_Supplied material:_
theorem applyDeferred_keeps (x0 : List Sect) (s : State) (hk : Keeps fz s0 s) : Keeps fz s0 (applyDeferred x0 s).1
    := by
  induction x0 generalizing s with
  | nil => simpa only [applyDeferred] using hk
  | cons x xs ih =>
    rw [applyDeferred]
    have ih' : ∀ {s} {res0} {u}, applyDeferred xs s = (u, res0) → Keeps fz s0 s → Keeps fz s0 u := by
      intro s res0 u hq k
      have := ih s k
      rw [hq] at this; exact this
    repeat' first
      | (with_reducible assumption)
      | (intro _)
      | (with_reducible apply ite_keeps)
      | (with_reducible apply writeImage_keeps)
      | (with_reducible apply applyNw_keeps)
      | (with_reducible apply ih)
      | (with_reducible refine ih' (by assumption) ?_)
      | split
      | dsimp only

theorem applyDeferred_keeps' {x0 : List Sect} {s : State} {res : Option Sect} {u : State} (heq : applyDeferred x0 s
    = (u, res)) (hk : Keeps fz s0 s) : Keeps fz s0 u := by
  have k := applyDeferred_keeps x0 s hk
  rw [heq] at k
  exact k

theorem deferredDone_keeps (data : List Byte) (s : State) (hk : Keeps fz s0 s) : Keeps fz s0 (deferredDone data s)
    := by
  unfold deferredDone
  repeat' first
    | (with_reducible assumption)
    | (intro _)
    | (with_reducible apply ite_keeps)
    | (with_reducible apply applyDeferred_keeps)
    | (with_reducible refine applyDeferred_keeps' (by assumption) ?_)
    | (with_reducible apply deferredOk_keeps)
    | (with_reducible apply rejectWith_keeps)
    | (with_reducible apply endRun_keeps)
    | split
    | dsimp only

theorem execDeferredDone_keeps (data : List Byte) (s : State) {nx : State} (hn : execDeferredDone data s = .next nx)
    : Keeps true s nx := by
  unfold execDeferredDone at hn
  have hk := Keeps.refl true s
  refine ok_keeps hn ?_
  repeat' first
    | (with_reducible assumption)
    | (intro _)
    | (with_reducible apply ite_keeps)
    | (with_reducible apply deferredDone_keeps)
    | split
    | dsimp only

theorem cancelRings_keeps (b : Nat) (s : State) (hk : Keeps fz s0 s) : Keeps fz s0 (cancelRings b s) := by
  unfold cancelRings
  repeat' first
    | (with_reducible assumption)
    | (intro _)
    | (with_reducible apply ite_keeps)
    | split
    | dsimp only
    | (fail_if_no_progress with_reducible refine Keeps.updMk ?_ rfl rfl rfl rfl rfl rfl rfl)

theorem quiesce_keeps (b : Nat) (s : State) (hk : Keeps fz s0 s) : Keeps fz s0 (quiesce b s) := by
  unfold quiesce
  repeat' first
    | (with_reducible assumption)
    | (intro _)
    | (with_reducible apply ite_keeps)
    | (with_reducible apply State.onBakery_keeps)
    | (with_reducible apply cancelRings_keeps)
    | (with_reducible apply onChan_keeps)
    | (with_reducible apply proceedAll_keeps)
    | (with_reducible apply foldl_keeps)
    | split
    | dsimp only

theorem stopBakery_keeps (b : Nat) (s : State) (hk : Keeps fz s0 s) : Keeps fz s0 (stopBakery b s) := by
  unfold stopBakery
  repeat' first
    | (with_reducible assumption)
    | (intro _)
    | (with_reducible apply ite_keeps)
    | (with_reducible apply stopJob_keeps)
    | (with_reducible apply foldl_keeps)
    | split
    | dsimp only

theorem resume_keeps (b : Nat) (chans : List Nat) (s : State) (hk : Keeps fz s0 s) : Keeps fz s0 (resume b chans s)
    := by
  unfold resume
  repeat' first
    | (with_reducible assumption)
    | (intro _)
    | (with_reducible apply ite_keeps)
    | (with_reducible apply State.onBakery_keeps)
    | (with_reducible apply State.fset_keeps)
    | (with_reducible apply onChan_keeps)
    | (with_reducible apply proceedAll_keeps)
    | (with_reducible apply foldl_keeps)
    | split
    | dsimp only

theorem patchQuiesce_keeps (s : State) (hk : Keeps fz s0 s) : Keeps fz s0 (patchQuiesce s) := by
  unfold patchQuiesce
  repeat' first
    | (with_reducible assumption)
    | (intro _)
    | (with_reducible apply ite_keeps)
    | (with_reducible apply quiesce_keeps)
    | (with_reducible apply onRun_keeps)
    | split
    | dsimp only

theorem execPatchQuiesce_keeps (s : State) {nx : State} (hn : execPatchQuiesce s = .next nx) : Keeps true s nx := by
  unfold execPatchQuiesce at hn
  have hk := Keeps.refl true s
  refine ok_keeps hn ?_
  repeat' first
    | (with_reducible assumption)
    | (intro _)
    | (with_reducible apply ite_keeps)
    | (with_reducible apply patchQuiesce_keeps)
    | split
    | dsimp only

theorem drainTimeout_keeps (s : State) (hk : Keeps fz s0 s) : Keeps fz s0 (drainTimeout s) := by
  unfold drainTimeout
  repeat' first
    | (with_reducible assumption)
    | (intro _)
    | (with_reducible apply ite_keeps)
    | (with_reducible apply stopBakery_keeps)
    | split
    | dsimp only

theorem execDrainTimeout_keeps (s : State) {nx : State} (hn : execDrainTimeout s = .next nx) : Keeps true s nx := by
  unfold execDrainTimeout at hn
  have hk := Keeps.refl true s
  refine ok_keeps hn ?_
  repeat' first
    | (with_reducible assumption)
    | (intro _)
    | (with_reducible apply ite_keeps)
    | (with_reducible apply drainTimeout_keeps)
    | split
    | dsimp only

theorem failPatch_keeps (r : RcpRun) (x : Reject) (s : State) (hk : Keeps fz s0 s) : Keeps fz s0 (failPatch r x s)
    := by
  unfold failPatch
  repeat' first
    | (with_reducible assumption)
    | (intro _)
    | (with_reducible apply ite_keeps)
    | (with_reducible apply rejectWith_keeps)
    | (with_reducible apply State.fset_keeps)
    | (with_reducible apply setBakState_keeps)
    | (with_reducible apply endRun_keeps)
    | split
    | dsimp only

theorem patchDone_keeps (r : RcpRun) (chans : List Nat) (s : State) (hk : Keeps fz s0 s) : Keeps fz s0 (patchDone r
    chans s) := by
  unfold patchDone
  repeat' first
    | (with_reducible assumption)
    | (intro _)
    | (with_reducible apply ite_keeps)
    | (with_reducible apply resume_keeps)
    | (with_reducible apply refillRacks_keeps)
    | (with_reducible apply State.fset_keeps)
    | (with_reducible apply succeed_keeps)
    | (with_reducible apply setBakState_keeps)
    | (with_reducible apply endRun_keeps)
    | split
    | dsimp only

theorem patchApply_keeps (data : List Byte) (s : State) (hk : Keeps fz s0 s) : Keeps fz s0 (patchApply data s) := by
  unfold patchApply
  repeat' first
    | (with_reducible assumption)
    | (intro _)
    | (with_reducible apply ite_keeps)
    | (with_reducible apply applyAll_keeps)
    | (with_reducible refine applyAll_keeps' (by assumption) ?_)
    | (with_reducible apply failPatch_keeps)
    | (with_reducible apply patchDone_keeps)
    | split
    | dsimp only

theorem execPatchApply_keeps (data : List Byte) (s : State) {nx : State} (hn : execPatchApply data s = .next nx) :
    Keeps true s nx := by
  unfold execPatchApply at hn
  have hk := Keeps.refl true s
  refine ok_keeps hn ?_
  repeat' first
    | (with_reducible assumption)
    | (intro _)
    | (with_reducible apply ite_keeps)
    | (with_reducible apply patchApply_keeps)
    | split
    | dsimp only

theorem sourceFault_keeps (data : List Byte) (sect off : Nat) (s : State) (hk : Keeps fz s0 s) : Keeps fz s0
    (sourceFault data sect off s) := by
  unfold sourceFault
  repeat' first
    | (with_reducible assumption)
    | (intro _)
    | (with_reducible apply ite_keeps)
    | (with_reducible apply applyDeferred_keeps)
    | (with_reducible refine applyDeferred_keeps' (by assumption) ?_)
    | (with_reducible apply rejectWith_keeps)
    | (with_reducible apply endRun_keeps)
    | (with_reducible apply failEarly_keeps)
    | (with_reducible apply applyAll_keeps)
    | (with_reducible refine applyAll_keeps' (by assumption) ?_)
    | (with_reducible apply failLoad_keeps)
    | (with_reducible apply failPatch_keeps)
    | split
    | dsimp only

_About this task:_ Copy nothing beyond the line containing "have ih' : ∀". Transcribe exactly from the first line of the entries down to that line, inclusive.

_Output below:_
theorem applyDeferred_keeps (x0 : List Sect) (s : State) (hk : Keeps fz s0 s) : Keeps fz s0 (applyDeferred x0 s).1
    := by
  induction x0 generalizing s with
  | nil => simpa only [applyDeferred] using hk
  | cons x xs ih =>
    rw [applyDeferred]
    have ih' : ∀ {s} {res0} {u}, applyDeferred xs s = (u, res0) → Keeps fz s0 s → Keeps fz s0 u := by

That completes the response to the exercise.